That order sparked a legal battle between Maine and the federal government over the state’s liberal transgender policies and left school districts to choose between following federal law or adhering to the Maine Human Rights Act (MHRA), which establishes self-selected gender identity as a protected class.
In the months following President Trump’s order, a few intrepid school boards have slowly voted to alter their policies to bar males from girls’ sports. Until Monday, no districts faced any repercussions from the state for voting to comply with federal law, emboldening more school boards to take action.
According to the Bangor Daily News, which first reported on the legal action, the MHRC filed its lawsuit in the Kennebec County Superior Court.
According to the Bangor newspaper, which reviewed the filing, the MHRC claims the policies “create a hostile educational environment for gender-nonconforming students in each of their respective public school districts and throughout the state of Maine.”
The suit reportedly requests a judge to rule that the districts are violating state law established under the MHRA and asks the judge to require them to reinstate their pro-transgender policies.
Instead of taking action in response to a complaint, which is how the MHRC typically operates, the organization went straight to court.
“Complaints filed at the Commission are confidential while they are pending, and a case might be pending here for up to two years. That wouldn’t address the rights of trans and gender non-conforming students to participate fully in their school lives today,” said MHRC executive director Kit Thomson Crossman in a statement.
The lawsuit comes after the MHRC previously said in August that, at that time, the commission had no plans to take action against the district’s decision to rescind its permissive transgender policies.
The MHRC did not target all the districts across the state that have voted to accept the federal Title IX interpretation.
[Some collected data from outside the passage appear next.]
-- ==== Sys2Proof/Machine/Head.lean ====
section
/-! DEFINITION. The head port (chapter 9): the offer, START and DEMAND, the end of a band's sending, the verdicts, the return
of pages to REPLAY, and purges. -/

namespace Sys2Proof.Machine

def modCounters (f : HeadCounters → HeadCounters) (s : State) : State := { s with headCounters := f s.headCounters }

/-- A press message is ignored with HEAD-PROTOCOL: the counter, and the notice with the message's type byte, the page id it
named and the reason (R149). -/
def headProtocol (type pageId : Nat) (reason : HeadReason) (s : State) : State :=
  notify .headProtocol 0 pageId [.two type, .two reason.code]
    (modCounters (fun c => { c with protocol := bump c.protocol }) s)

/-! ## The offer (R150, R151) -/

/-- Offer a page (R151). -/
def makeOffer (p : Page) (t : TemplateBuffer) (s : State) : State :=
  let attempt := if p.attempt = 0 then 1 else p.attempt
  let s := setPage { p with state := .offered, attempt := attempt, spoiled := false,
                            sendLog := List.replicate t.bandCount .unsent } s
  let s := { s with offer := some { page := p.id, printing := false }, purge := s.purge.filter (· ≠ p.id) }
  notify .sheetOffered p.tag p.id [.two attempt, .two t.bandCount]
    (modCounters (fun c => { c with offered := bump c.offered })
      (emit (.offer p.id t.bandCount t.bandHeight t.width attempt) s))

/-- The head port offers its candidate when the three conditions of R150 hold together. -/
def offerRule (s : State) : State :=
  match s.offer, s.candidate with
  | none, some p =>
    match s.templateOf p with
    | some t => if s.path.length < Config.pathMax && s.meetsLead p then makeOffer p t s else s
    | none => s
  | _, _ => s

/-- What follows in the event of every change: the offer conditions are judged, and a compositor that is not BUSY selects
(R116, R138, R150). -/
def pump (s : State) : State := selectWork (offerRule s)

/-! ## START and DEMAND (R152 to R155) -/

/-- START (R152, R162). -/
def pressStart (id : Nat) (s : State) : State :=
  if s.purge.contains id then s
  else
    match s.offer with
    | none => headProtocol 17 id .noOffer s
    | some slot =>
      if slot.printing then headProtocol 17 id .noOffer s
      else if slot.page ≠ id then headProtocol 17 id .wrongPage s
      else
        modPage id (fun p => { p with state := .printing })
          { s with offer := some { slot with printing := true }, cursor := some 0 }

/-- Begin the sending of band `b` of a page, real with the given pixels or as a filler (R154, R155). -/
def beginSending (p : Page) (t : TemplateBuffer) (b : Nat) (real : Bool) (pixels : List Byte) (s : State) : State :=
  let p := { p with sendLog := p.sendLog.set b (if real then .real else .filler), spoiled := p.spoiled || !real }
  emit (.bandBegin p.id b (t.bandLines b) t.width (!real) (decide (b + 1 = t.bandCount)) p.spoiled pixels)
    { setPage p s with cursor := some (b + 1), sending := some { page := p.id, band := b, real := real } }

/-- A real band is sent from its record's buffers (R153, R154). -/
def sendReal (p : Page) (t : TemplateBuffer) (b : Nat) (r : BandRecord) (s : State) : State :=
  beginSending p t b true (readPieces s.store (locate 0 (t.bandLines b * t.width * 3) (bandAreas r.buffers))) s

/-- A filler is sent in place of a band whose record is COMPOSING (1) or absent (2), and the underrun is counted and posted
(R155). -/
def sendFiller (p : Page) (t : TemplateBuffer) (b : Nat) (record : Nat) (s : State) : State :=
  notify .underrun p.tag p.id [.two p.attempt, .two b, .two record]
    (modCounters (fun c => { c with underruns := bump c.underruns }) (beginSending p t b false (fillerBytes t b) s))

/-- DEMAND (R153, R162). -/
def pressDemand (s : State) : State :=
  match s.printingPage with
  | none => if s.purge.isEmpty then headProtocol 18 0 .notPrinting s else s
  | some p =>
    if s.sending.isSome then headProtocol 18 0 .busy s
    else
      match s.templateOf p with
      | none => s
      | some t =>
        let b := s.cursor.getD 0
        match p.band? b with
        | some r => if r.state = .composed then sendReal p t b r s else sendFiller p t b 1 s
        | none => sendFiller p t b 2 s

/-- A page leaves the offer slot. -/
def leaveSlot (id : Nat) (s : State) : State :=
  match s.offer with
  | some slot => if slot.page = id then { s with offer := none, cursor := none } else s
  | none => s

/-- The last byte of a band message leaves the port (R139, R154, R155). -/
def endSending (x : Sending) (s : State) : State :=
  let s := emit .bandEnd { s with sending := none }
  let s := if x.real then retainBand x.page x.band s else s
  match s.page? x.page with
  | none => s
  | some p =>
    if x.band + 1 = s.bandCountOf p then
      match s.offer with
      | some slot =>
        if slot.page = x.page then
          setPage { p with state := .inPath } { leaveSlot x.page s with path := s.path ++ [x.page] }
        else s
      | none => s
    else s

/-! ## Verdicts (R156 to R160) -/

/-- A band message of one of the pages that is leaving the port is stopped (R156). -/
def stopSending (ids : List Nat) (s : State) : State :=
  match s.sending with
  | some x => if ids.contains x.page then emit .bandAborted { s with sending := none } else s
  | none => s

/-- DONE (R157, R162). -/
def pressDone (id : Nat) (s : State) : State :=
  if s.purge.contains id then { s with purge := s.purge.filter (· ≠ id) }
  else if s.path.head? = some id then
    releasePage 0 id
      (fun p => notify .sheetAccepted p.tag p.id [.two p.attempt, flagItem [p.spoiled], flagItem [p.short]])
      (modCounters (fun c => { c with accepted := bump c.accepted }) { s with path := s.path.tail })
  else if s.path.contains id then headProtocol 19 id .notOldest s
  else headProtocol 19 id .notInPath s

/-- One page of the returned set: it leaves the head port, and enters REPLAY with its next attempt, or fails where that would
exceed max attempts (R106, R141, R159). The numbers count pages returned and pages failed. -/
def returnPage (acc : State × Nat × Nat) (id : Nat) : State × Nat × Nat :=
  let (s, returned, failed) := acc
  match s.page? id with
  | none => acc
  | some p =>
    let s := leaveSlot id { s with path := s.path.filter (· ≠ id) }
    if p.attempt + 1 ≤ p.maxAttempts then
      (setPage { p with state := .replay, attempt := p.attempt + 1, sendLog := [], spoiled := false,
                        bands := replayRecords p.bands } s, returned + 1, failed)
    else
      (releasePage 0 id (fun p => notify .pageFailed p.tag p.id [.two p.attempt, flagItem [p.short], .two p.state.code]) s,
        returned, failed + 1)

/-- The returned set is treated, oldest page first, any band message of one of its pages having been stopped (R159). -/
def returnPages (ids : List Nat) (s : State) : State × Nat × Nat := ids.foldl returnPage (stopSending ids s, 0, 0)

/-- FAULT (R158, R159, R162). -/
def pressFault (id : Nat) (s : State) : State :=
  if s.purge.contains id then { s with purge := s.purge.filter (· ≠ id) }
  else
    match s.page? id with
    | none => headProtocol 20 id .notInPath s
    | some p =>
      if p.state = .inPath || p.state = .printing then
        let ids := ((s.pages.dropWhile (·.id ≠ id)).filter (·.state.atPress)).map (·.id)
        let (s, returned, failed) := returnPages ids (modCounters (fun c => { c with faults := bump c.faults }) s)
        notify .sheetFaulted p.tag id [.two returned, .two failed] s
      else headProtocol 20 id .notInPath s

/-- RESTART (R160). -/
def pressRestart (s : State) : State :=
  let ids := (s.pages.filter (·.state.atPress)).map (·.id)
  let (s, returned, failed) := returnPages ids (modCounters (fun c => { c with restarts := bump c.restarts }) s)
  notify .engineRestart 0 0 [.two returned, .two failed] { s with purge := [] }

/-! ## PURGE at CLEAR (R161) -/

/-- The newest `Config.purgeMax` ids of a purge list (R161). -/
def trimPurge (ids : List Nat) : List Nat := ids.drop (ids.length - Config.purgeMax)

/-- The head port's part of a CLEAR: any band message is stopped, PURGE is sent for each page in the path list and the offer
slot, and the head port lets go of them (R161). -/
def purgePress (s : State) : State :=
  let ids := s.path ++ (s.offer.map (·.page)).toList
  let s := match s.sending with
    | some _ => emit .bandAborted { s with sending := none }
    | none => s
  let s := ids.foldl (fun s id => emit (.purge id) s) s
  { s with purge := trimPurge (s.purge ++ ids), offer := none, path := [], cursor := none }

end Sys2Proof.Machine
end

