-- ==== Sys2Proof/Machine/Link.lean ====
section
/-! DEFINITION. The spool link interface and the record decoder (chapter 1): frames, the decoder's checks, dispatch, skipping,
examinations of the waiting list, CLEAR, and the order in which what one event makes possible comes about. -/

namespace Sys2Proof.Machine

/-! ## Frames (R1, R3, R5) -/

/-- A frame overflows (R3). -/
def overflowFrame (ch : Chan) (s : State) : State :=
  enterResync ch 0 (notify .overflow 0 ch [.two ch]
    (modChan ch (fun c => { c with dropped := bump c.dropped, overflow := true }) s))

/-- A SYNC frame ends RESYNC (R5). -/
def endResync (ch : Chan) (payload : List Byte) (s : State) : State :=
  let tag := s.chans[ch].resetTag
  evalReady ch (notify .resyncDone tag ch [.two ch]
    (modChan ch (fun c => { c with buffer := payload, mode := .active, resetTag := 0 }) s))

/-- A link frame arrives (R1, R3, R5). -/
def frameArrives (ch : Chan) (sync : Bool) (payload : List Byte) (s : State) : State :=
  match s.chans[ch].mode with
  | .active =>
    if payload.length ≤ s.chans[ch].space then
      evalReady ch (modChan ch (fun c => { c with buffer := c.buffer ++ payload }) s)
    else overflowFrame ch s
  | .resync =>
    if sync then endResync ch payload s else modChan ch (fun c => { c with dropped := bump c.dropped }) s

/-- A framing error at the front of a channel (R7). -/
def framingError (ch : Chan) (len : Nat) (s : State) : State :=
  judgeStore 0 (enterResync ch 0 (notify .framing 0 ch [.two ch, .two len] (modChan ch (fun c => { c with framing := true }) s)))

/-! ## CLEAR (R20, R38, R57, R84, R90, R108, R144, R161) -/

/-- The job table, the directory, the block pool, the template table, the page queue, the compositor and the band queue are
emptied (R38, R57, R84, R108, R144). -/
def emptyTables (s : State) : State :=
  { s with
    jobs := []
    entries := []
    freeBlocks := [{ first := 0, count := Config.blockCount }]
    templates := Vector.replicate 12 none
    pages := []
    compositor := .free
    freeBuffers := List.range Config.bandBufferCount }

/-- Every open portrait is abandoned, channel 0 first (R20, R54). -/
def abandonAll (tag : Nat) (s : State) : State :=
  (List.finRange 4).foldl (fun s ch => abandonOpen ch tag .skipping s) s

/-- Every waiting record is dropped, oldest first (R20). -/
def dropAllWaiting (s : State) : State := s.waiting.foldl (discardWaiting .clear) s

/-- CLEAR (R20). -/
def judgeClear (b : List Byte) (s : State) : Verdict :=
  .taken (wakeUp (emptyTables (dropAllWaiting (abandonAll (recTag b) (purgePress s)))))

/-! ## The decoder (R8, R9) -/

/-- The decoder's checks: the kind of a record that passes them, or the reason for its refusal (R8). -/
def decoderCheck (b : List Byte) : Except Reason RecordKind :=
  match recKind b with
  | none => .error .unknownKind
  | some kind => if recFlags b ≠ 0 || b.length < kind.fixedPart then .error .badField else .ok kind

/-- The owner of each kind judges the record (R9). -/
def judgeOwner (ch : Chan) (kind : RecordKind) (b : List Byte) (s : State) : Verdict :=
  match kind with
  | .jobOpen => judgeJobOpen ch b s
  | .jobClose => judgeJobClose b s
  | .roster => judgeRoster ch b s
  | .portraitHead => judgeHead ch b s
  | .portraitStrip => judgeStrip ch b s
  | .portraitEnd => judgeEnd ch b s
  | .template => judgeTemplate ch b s
  | .font => judgeFont ch b s
  | .glyph => judgeGlyph ch b s
  | .page => judgePage ch b s
  | .pageCancel => judgePageCancel b s
  | .set => judgeSet b s
  | .query => judgeQuery ch b s
  | .flagsClear => judgeFlagsClear b s
  | .noticeFlush => judgeFlush s
  | .channelReset => judgeChannelReset b s
  | .clear => judgeClear b s

/-- The decoder's checks, then the owner (R8, R9). -/
def judgeRecord (ch : Chan) (b : List Byte) (s : State) : Verdict :=
  match decoderCheck b with
  | .error reason => .refused reason []
  | .ok kind => judgeOwner ch kind b s

/-- A refused PORTRAIT HEAD sets its channel's binding to SKIP with its key (R11); a record too short to carry a key leaves it
(log entry 11). -/
def skipRefusedHead (ch : Chan) (b : List Byte) (s : State) : State :=
  match recKind b, recKey? b with
  | some .portraitHead, some key => setBinding ch (.skipping key) s
  | _, _ => s

/-- What the channel does with its front record at its owner's verdict (R9, R13); the store low state is judged once, after
the record's whole effect (R55). -/
def conclude (ch : Chan) (b : List Byte) (v : Verdict) (s : State) : State :=
  judgeStore (recTag b) (match v with
    | .taken t => dropFront ch b.length (modChan ch (fun c => { c with taken := bump c.taken }) (unwait ch t))
    | .refused reason extra =>
      dropFront ch b.length (skipRefusedHead ch b
        (notify .refused (recTag b) (recSubject b) ([.two ch, .two (recKindCode b), .two reason.code] ++ extra)
          (modChan ch (fun c => { c with refused := bump c.refused }) (unwait ch s))))
    | .deferred kind => deferRecord ch kind s)

/-! ## First presentation (R6, R10, R11) -/

/-- A PORTRAIT HEAD ends the portrait that is open on its channel, whatever key it names, and leaves the binding NONE (R43).
The failure is an event of its own (R53): the store low state is judged, and what it makes possible at the press and at the
compositor comes about, before the head is judged (R55, R116, R150). -/
def endOpenPortrait (ch : Chan) (b : List Byte) (s : State) : State :=
  match s.chans[ch].binding with
  | .opened key _ => pump (judgeStore (recTag b) (failOpen ch key (recTag b) 0 .unbound s))
  | _ => s

/-- A STRIP or END of another key fails the portrait that is open on its channel with STRIP-ORDER and leaves the binding NONE
(R49); `found` is the strip index found, 0 for an END. -/
def breakByKey (ch : Chan) (found : Nat) (b : List Byte) (s : State) : State :=
  match s.chans[ch].binding with
  | .opened key _ => if field b 8 4 = key then s else failOpen ch key (recTag b) found .unbound s
  | _ => s

/-- What a PORTRAIT record does, at its first presentation, to an open portrait that it does not continue (R43, R49). -/
def breakOpen (ch : Chan) (kind : RecordKind) (b : List Byte) (s : State) : State :=
  match kind with
  | .portraitHead => endOpenPortrait ch b s
  | .portraitStrip => breakByKey ch (field b 12 2) b s
  | .portraitEnd => breakByKey ch 0 b s
  | _ => s

/-- A HEAD that the decoder refuses ends the open portrait too, where it carries a key: the binding that R11 then gives the
channel is the head's, and no portrait stays open on it (log entry 11). -/
def breakByRefused (ch : Chan) (b : List Byte) (s : State) : State :=
  match recKind b, recKey? b with
  | some .portraitHead, some _ => endOpenPortrait ch b s
  | _, _ => s

/-- A STRIP or END of the skipped key is discarded; the END ends the skip (R11). -/
def discardSkipped (ch : Chan) (b : List Byte) (s : State) : State :=
  let s := dropFront ch b.length (modChan ch (fun c => { c with discarded := bump c.discarded }) s)
  if recKind b = some .portraitEnd then setBinding ch .unbound s else s

/-- A record that is neither a STRIP nor an END of the skipped key ends a skip (R11). -/
def endSkip (ch : Chan) (b : List Byte) (s : State) : State :=
  match s.chans[ch].binding with
  | .skipping k => if carriesSkipKey b k then s else setBinding ch .unbound s
  | _ => s

/-- The record is discarded by the skip that its channel is in (R11). -/
def State.skips (s : State) (ch : Chan) (b : List Byte) : Bool :=
  match s.chans[ch].binding with
  | .skipping k => carriesSkipKey b k
  | _ => false

/-- The front record's first presentation: the decoder's checks, the skip, an open portrait that it breaks, and its owner
(R8, R9, R11, R43, R49). -/
def presentRecord (ch : Chan) (b : List Byte) (s : State) : State :=
  match decoderCheck b with
  | .error reason => conclude ch b (.refused reason []) (breakByRefused ch b (endSkip ch b s))
  | .ok kind =>
    if s.skips ch b then discardSkipped ch b s
    else
      let s := breakOpen ch kind b (endSkip ch b s)
      conclude ch b (judgeOwner ch kind b s) s

/-- A channel's front record is dispatched, or its framing error found (R6, R7). -/
def dispatchFront (ch : Chan) (s : State) : State :=
  match s.chans[ch].frontLength with
  | none => s
  | some len => if badLength len then framingError ch len s else presentRecord ch s.chans[ch].front s

/-! ## Examinations (R15) -/

/-- One entry of a walk: passed over where its kind is noted or it has left the list, else presented again. Answers the noted
kinds. -/
def examineEntry (acc : List Resource × State) (ch : Chan) : List Resource × State :=
  let (noted, s) := acc
  match s.waitOf ch with
  | none => acc
  | some e =>
    if noted.contains e.kind then acc
    else
      let b := s.chans[ch].front
      let s := pump (conclude ch b (judgeRecord ch b s) s)
      match s.waitOf ch with
      | some e => (e.kind :: noted, s)
      | none => (noted, s)

/-- An examination of the waiting list: one walk from the oldest entry to the youngest (R15). The channels of the records taken or
refused in it present their next records after the walk has ended (log entry 15: the model's choice, since R15 does not say when
in the walk). -/
def examine (s : State) : State :=
  ((s.waiting.map (·.ch)).foldl examineEntry ([], { s with wake := false })).2

/-! ## What follows in one step -/

/-- What may come about next without a further command: an examination that a release has caused, or the presentation of a
channel's front record. Between these the manual gives no order (R10; log entry 1). -/
inductive Task where
  | examination
  | dispatch (ch : Chan)
  deriving DecidableEq, Repr

def State.tasks (s : State) : List Task :=
  (if s.wake && !s.waiting.isEmpty then [.examination] else []) ++ ((List.finRange 4).filter s.presents).map .dispatch

def runTask : Task → State → State
  | .examination, s => examine s
  | .dispatch ch, s => pump (dispatchFront ch s)

/-- Run tasks, in the order the choices give, until none remains. -/
def settleFor : Nat → State → State
  | 0, s => { s with wake := false }
  | n + 1, s =>
    match choose s.tasks s with
    | none => { s with wake := false }
    | some (t, s) => settleFor n (runTask t s)

/-- The bytes that the channel buffers hold. -/
def State.buffered (s : State) : Nat := (s.chans.toList.map (·.buffer.length)).sum

/-- Run tasks until none remains. Every dispatch takes at least 4 bytes from a buffer or begins a stall, and an examination
runs only where a release has happened since the last, so the fuel is never used up. -/
def settle (s : State) : State := settleFor (s.buffered + 16) s

/-- What follows the effect of an event: in the same event the store low state is judged (R55), the offer conditions are
judged and the compositor selects (R116, R150); then comes what the event makes possible (R14). -/
def follow (s : State) : State := settle (pump (judgeStore 0 s))

/-- One event at the part, with what follows it. -/
def event (f : State → State) (s : State) : State := follow (f s)

/-- A command that reaches the part: it clears what the last command sent, and is lost while the reset input is low (11.7,
log entry 12). -/
def whenUp (f : State → State) (s : State) : State :=
  if s.inReset then { s with out := [] } else f { s with out := [] }

/-- The bytes of a record reach its channel in frames of up to 256 bytes without SYNC (log entry 3). -/
def deliver (ch : Chan) (bytes : List Byte) (s : State) : State :=
  (pieces bytes.length bytes).foldl (fun s p => event (frameArrives ch false p) s) s

end Sys2Proof.Machine
end

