-- ==== Sys2Proof/Certificates/Slice0/Obligations.lean ====
section
/-! DEFINITION. The statements for the provers. A record command stands for the arrival of its whole record (log entry 3);
its result is stated on a quiet channel of a part at rest, where nothing else can come about with it. The other commands are
stated in every state, up to `follow`, which is what the rules let happen after an event. -/

open Sys2Proof Sys2Proof.Machine

/-! ## The step and the reset input -/

/-- A step runs the command at the front of the queue on the state with the queue's rest; on an empty queue the reference
clock ticks, a timer that is due going first (log entry 2: the model's choice). -/
def Obligations.StepTakesFront : Prop :=
  (∀ (c : Instr) (rest : List Instr) (s : State), s.pending = c :: rest → step s = exec c { s with pending := rest }) ∧
  ∀ s : State, s.pending = [] →
    (s.inReset = true → step s = .next { s with out := [], now := s.now + 1 }) ∧
    (s.inReset = false → s.due = [] → step s = .next { s with out := [], now := s.now + 1 }) ∧
    ∀ d, s.inReset = false → s.due = [d] → step s = .next (runDue d s.cleared)

/-- The values that a master reset gives (R21, R39, R58, R73, R90, R109, R113, R144, R147, R177). -/
def Obligations.ResetValues : Prop :=
  (∀ ch : Chan, State.reset.chans[ch].buffer = [] ∧ State.reset.chans[ch].mode = .active ∧
    State.reset.chans[ch].ready = true ∧ State.reset.chans[ch].binding = .unbound ∧
    State.reset.chans[ch].watermark = 4608 ∧ State.reset.chans[ch].taken = 0 ∧ State.reset.chans[ch].refused = 0 ∧
    State.reset.chans[ch].discarded = 0 ∧ State.reset.chans[ch].dropped = 0 ∧ State.reset.chans[ch].stalls = 0 ∧
    State.reset.chans[ch].overflow = false ∧ State.reset.chans[ch].framing = false) ∧
  State.reset.waiting = [] ∧ State.reset.stallLimit = 30000 ∧
  State.reset.jobs = [] ∧ State.reset.entries = [] ∧
  blockNumbers State.reset.freeBlocks = List.range' 0 229376 ∧ State.reset.storeLow = false ∧
  State.reset.lowMark = 8192 ∧ State.reset.lowSeen = false ∧ State.reset.globalTarget = 128 ∧
  (∀ i : Fin 12, State.reset.templates[i] = none) ∧
  (∀ i : Fin 2, State.reset.fonts[i].metrics = none ∧ State.reset.fonts[i].glyphs = []) ∧
  State.reset.pages = [] ∧ State.reset.compositor = .free ∧ State.reset.freeBuffers = List.range 128 ∧
  State.reset.lead = 8 ∧ State.reset.offer = none ∧ State.reset.path = [] ∧ State.reset.sending = none ∧
  State.reset.purge = [] ∧
  State.reset.headCounters = { offered := 0, accepted := 0, faults := 0, restarts := 0, underruns := 0, protocol := 0 } ∧
  State.reset.returnQueue = [] ∧ State.reset.returnChannel = none ∧
  ∀ cls : NoticeClass, State.reset.gates[classIndex cls] =
    { last := none, overrun := false, interval := if cls = .roster ∨ cls = .portrait then 1000 else 0 }

/-- The state after reset has every bound and balance that the steps keep. -/
def Obligations.ResetLegal : Prop :=
  StoreCanonical State.reset ∧ QueueBounded State.reset ∧ WaitingDistinct State.reset ∧ ChannelsLegal State.reset ∧
  ReadyJudged State.reset ∧ SettingsLegal State.reset ∧ TablesLegal State.reset ∧ JobsLegal State.reset ∧
  EntriesLegal State.reset ∧ GainsLegal State.reset ∧ BlocksBalance State.reset ∧ PageIdsDistinct State.reset ∧
  BuffersBalance State.reset ∧ PagesLegal State.reset ∧ HeadBounded State.reset ∧ StoreJudged State.reset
For example, MSAD 14’s board in Danforth voted unanimously in September to repeal their “Transgender and Gender Expansive Students” policy and adopt a policy acknowledging only two genders.
It is not clear why the lawsuit did not include all the districts to rescind their transgender policies.
The MHRC lawsuit is likely to make school boards more wary when considering whether to adopt the federal Title IX guidelines.
The Maine Wire reached out to all five school districts targeted in the lawsuit, asking how they intend to respond and whether they are revisiting their policies.
Only RSU 73 School Board Chairwoman Shari Ouellette issued a formal response, saying that the district has no comment at this time.